Five years ago, to the day, I started publishing this blog with the goal of amplifying the great work being done to advance women’s representation and leadership in the United States.
Each week, I try to include timely news about women’s representation in the United States; articles about efforts to increase women’s representation around the world via institutional strategies, like gender quotas and proportional voting systems; the latest research on women’s representation and leadership; and events that may be of interest.
In 1992 I ran a statewide campaign for the ERA in Iowa that prompted Pat Robertson, a 1988 Republican presidential contender, to write a letter to his supporters that is quoted in the image to the right. Over the course of that campaign, I worked closely with Ellie Smeal and Kathy Spillar—who now publish Ms. I am very grateful that this informal missive now has a home and a wider audience at Ms.
There was a spot-on piece in Fortune by Kendall Funk that discusses the impact that elected women have in legislative bodies along with an update on the number of women elected overall that is just not that encouraging, especially when compared to the progress being made in so many countries with fewer resources where women are making faster strides toward gender parity:
Women make up 51% of the U.S. population but have never exceeded 25% of Congress. This sets the U.S. far behind not only Western Europe, but also much of the developing world in rankings of women’s legislative representation.
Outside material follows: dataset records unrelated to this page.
-- ==== Sys2Proof/Tests/Slice0.lean ====
section
/-!
SUPPORT. Tests/Slice0.lean: the writer's own tests. First, for each obligation of Certificates/Slice0/Obligations.lean
that has hypotheses, a theorem test_<obligation>_met shows operands and a small state that meet them together, clause
by clause, at a boundary value where the clause has one. Then ill-formed commands that the check of WellFormed.lean
refuses, and single steps whose results are worked out from the rules of spec/ that they name.
-/
namespace Sys2Proof.Tests

set_option Elab.async false
open Sys2Proof Sys2Proof.Machine Fld

/-- The state that a command answers. -/
def run (c : Instr) (s : State) : State := match exec c s with | .next t => t | _ => s

/-- What the module's pins, power, phases and resets hold, changed. -/
def gen (f : GenSt → GenSt) (s : State) : State := { s with gen := f s.gen }

/-- Every domain runs, in a phase; the host's link and the couch link are up. -/
def up (p : Phase) : State :=
  { gen (fun x => { x with
      phase := p, powered := 0x1FFFFFFF, inReset := 0, ready := 0x1FFFFFFF, perst := false, lineTx := true, fabTx := true,
      feltTx := true }) State.reset with
    couch := { CouchSt.init with st := .up } }

/-- The same in RUN. -/
def live : State := up .run

/-! # Access to the registers -/

/-- An offset as a command gives it. -/
def off (r : Reg) (ix : Ix) : BitVec 28 := BitVec.ofNat 28 (regAddr r ix)

/-- What stands between a requester and the registers, changed. -/
def accs (f : AccSt → AccSt) (s : State) : State := { s with acc := f s.acc }

/-- A staged value of a port's rewrite register, with GO written. -/
def staged : State :=
  accs (fun a => { a with applies := [⟨.prs, 15, some .pf0, [.pf0]⟩] })
    { live with shadow := [(regAddr .prsMalAct (ixNI 15 63), 2)] }

/-- The hypotheses of IdleStepIsOneTick can be met. -/
theorem test_IdleStepIsOneTick_met :
    ∃ (s : State),
        s.pending = [] :=
  ⟨State.reset, by decide +kernel⟩

/-- The hypotheses of StepKeepsTimeCounterInRange can be met. -/
theorem test_StepKeepsTimeCounterInRange_met :
    ∃ (s t : State),
        TimeInv s ∧ step s = .next t :=
  ⟨State.reset, _, ⟨by decide +kernel, by decide +kernel, by decide +kernel⟩, rfl⟩

/-- The hypotheses of StepKeepsRegisterFilesCanonical can be met. -/
theorem test_StepKeepsRegisterFilesCanonical_met :
    ∃ (s t : State),
        RegsInv s ∧ step s = .next t :=
  ⟨State.reset, _, ⟨by decide +kernel, by decide +kernel⟩, rfl⟩

/-- The hypotheses of StepKeepsWindowMemoryCanonical can be met. -/
theorem test_StepKeepsWindowMemoryCanonical_met :
    ∃ (s t : State),
        WinInv s ∧ step s = .next t :=
  ⟨State.reset, _, by unfold WinInv; decide +kernel, rfl⟩

/-- The hypotheses of RegisterWritesWaitArePostedOrRecorded can be met, clause by clause. -/
theorem test_RegisterWritesWaitArePostedOrRecorded_met :
    (∃ (c : Instr) (s : State) (q : Req) (r : Reg) (ix : Ix),
        writes c = some (q, r, ix) ∧ s.mayAccess q = false) ∧
    (∃ (c : Instr) (s : State) (q : Req) (r : Reg) (ix : Ix),
        writes c = some (q, r, ix) ∧ s.mayAccess q = true ∧ s.arrives q r ix = false) ∧
    (∃ (b : Block) (st en : Reg) (inst : Fin 16) (req : Req) (off : BitVec 28) (s : State),
        intRegs b = some (st, en) ∧ inst.val < (blockInfo b).count ∧ isFx (blockDomain b inst) = false ∧ off.toNat =
          regAddr en (ixN inst) ∧ s.arrives req en (ixN inst) = true) ∧
    (∃ (req : Req) (off : BitVec 28) (d : Nat) (s : State),
        s.mayAccess req = true ∧ offDomain off.toNat = some d ∧ isFx d = true ∧ s.reachable d = true) ∧
    (∃ (req : Req) (off : BitVec 28) (s : State),
        s.mayAccess req = true ∧ offDomain off.toNat = none) :=
  ⟨⟨.cold .pf1 0, live, _, _, _, rfl, by decide +kernel⟩,
    ⟨.asaBankRun .pf0 127 0, State.reset, _, _, _, rfl, by decide +kernel⟩,
    ⟨.fab, .fabIntStatus, .fabIntEnable, 4, .pf0, off .fabIntEnable (ixN 4), live, by decide +kernel⟩,
    ⟨.mill, off .lkpIntEnable ix0, 9, live, by decide +kernel⟩,
    ⟨.pf0, 0xFFFFFF8, live, by decide +kernel⟩⟩

/-- The hypotheses of RegisterHalvesAreHeldAndCommitted can be met, clause by clause. -/
theorem test_RegisterHalvesAreHeldAndCommitted_met :
    (∃ (req : Req) (s : State),
        s.mayAccess req = true) ∧
    (∃ (req : Req) (off : BitVec 28) (l : W32) (s : State),
        s.mayAccess req = true ∧ s.acc.lows.find? (fun h => h.req == req && h.off == off.toNat) = some ⟨req,
          off.toNat, l⟩) :=
  ⟨⟨.mill, live, by decide +kernel⟩,
    ⟨.pf0, off .genIntEnable ix0, 7, accs (fun a => { a with lows := [⟨.pf0, (off .genIntEnable ix0).toNat, 7⟩] })
      live, by decide +kernel⟩⟩

/-- The hypotheses of WrittenFieldsArriveAndTakeEffect can be met, clause by clause. -/
theorem test_WrittenFieldsArriveAndTakeEffect_met :
    (∃ (off : BitVec 28) (p : RwPend) (rest : List RwPend) (r : Reg) (ix : Ix) (s : State),
        takeFirst (fun (p : RwPend) => p.off == off.toNat) s.acc.rwPend = some (p, rest) ∧ findStored p.addr = some
          ⟨r, ix⟩ ∧ r ≠ .fabLinkCfg ∧ r ≠ .fabCmnHbSet ∧ r ≠ .crdPgCfg ∧ r ≠ .prtCtrl ∧ r ≠ .timSynce ∧ r ≠ .tgtCtrl)
          ∧
    (∃ (b : Block) (st en : Reg) (inst : Fin 16) (s : State),
        intRegs b = some (st, en) ∧ inst.val < (blockInfo b).count ∧ isFx (blockDomain b inst) = true ∧ s.reachable
          (blockDomain b inst) = true ∧ s.acc.rwPend = [] ∧ s.acc.held = []) :=
  ⟨⟨off .genIntEnable ix0, ⟨regAddr .genIntEnable ix0, regAddr .genIntEnable ix0, classMask .genIntEnable .rw, 5⟩,
    [], .genIntEnable, ix0, accs (fun a =>
    { a with rwPend := [⟨regAddr .genIntEnable ix0, regAddr .genIntEnable ix0, classMask .genIntEnable .rw, 5⟩] })
    live, by decide +kernel⟩,
    ⟨.lin, .linIntStatus, .linIntEnable, 15, accs (fun a =>
      { a with posted := [⟨.pf0, regAddr .linIntEnable (ixN 15), 5, false⟩] }) live, by decide +kernel⟩⟩

/-- The hypotheses of ReadsAnswerAndCapture can be met, clause by clause. -/
theorem test_ReadsAnswerAndCapture_met :
    (∃ (req : Req) (off : BitVec 28) (r : Reg) (ix : Ix) (d : Nat) (s : State),
        s.mayAccess req = true ∧ fxOff off.toNat = false ∧ offDomain off.toNat = some d ∧ s.reachable d = true ∧
          findReg off.toNat = some ⟨r, ix⟩ ∧ r ≠ .semLock ∧ r ≠ .timNowSec ∧ r ≠ .timNowNs) ∧
    (∃ (req : Req) (off : BitVec 28) (r : Reg) (ix : Ix) (d : Nat) (s : State),
        s.mayAccess req = true ∧ fxOff off.toNat = false ∧ offDomain off.toNat = some d ∧ s.reachable d = true ∧
          findReg off.toNat = some ⟨r, ix⟩ ∧ r ≠ .semLock ∧ r ≠ .timNowSec ∧ r ≠ .timNowNs) ∧
    (∃ (req : Req) (off : BitVec 28) (h : Half) (s : State),
        s.acc.highs.find? (fun h => h.req == req && h.off == off.toNat) = some h ∧ s.mayAccess req = true) :=
  ⟨⟨.pf0, off .pceTagCtrl ix0, .pceTagCtrl, ix0, 26, live, by decide +kernel⟩,
    ⟨.pf0, off .pceTagCtrl ix0, .pceTagCtrl, ix0, 26, live, by decide +kernel⟩,
    ⟨.pf0, off .pceTagCtrl ix0, ⟨.pf0, (off .pceTagCtrl ix0).toNat, 7⟩, accs (fun a =>
      { a with highs := [⟨.pf0, (off .pceTagCtrl ix0).toNat, 7⟩] }) live, rfl, by decide +kernel⟩⟩

/-- The hypotheses of StagedFieldsWaitAndTakeEffect can be met, clause by clause. -/
theorem test_StagedFieldsWaitAndTakeEffect_met :
    (∃ (req : Req) (b : Block) (inst : Fin 16) (r : Reg) (s : State),
        writes (.applyGo req b inst) = some (req, r, ixN inst.val) ∧ s.arrives req r (ixN inst.val) = true) ∧
    (∃ (b : Block) (inst : Fin 16) (req : Req) (c : RegCell) (r : Reg) (ix : Ix) (s : State),
        b ∈ [Block.pmn, .prs, .lkp, .asa, .egr, .qsc, .tgt, .fabCmn] ∧ (s.applySt b inst).go = some req ∧ (s.applySt
          b inst).stagers.any (· != req) = false ∧ s.domUp (blockDomain b inst) = true ∧ s.stagedCells b inst = [c] ∧
          findStored c.1 = some ⟨r, ix⟩) :=
  ⟨⟨.pf0, .prs, 15, .prsApply, live, by decide +kernel⟩,
    ⟨.prs, 15, .pf0, (regAddr .prsMalAct (ixNI 15 63), 2), .prsMalAct, ixNI 15 63, staged, by decide +kernel⟩⟩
Women’s persistent underrepresentation is problematic for many reasons. First, research shows that congresswomen prioritize women’s policy interests and congresswomen of color play a large role in keeping women’s interests on the agenda. It’s hard to say that women’s interests and policy preferences are fully represented in the U.S. when so few women have a seat at the table.
Second, women’s leadership matters for the COVID-19 crisis. Women elected officials tend to champion the types of policies and services that will support everyone through the pandemic, like access to health care and social assistance. In addition to curbing the virus’s spread, women politicians also prioritize the pandemic’s social consequences, and women of color have shown that they are tuned in to the needs of their hard-hit communities.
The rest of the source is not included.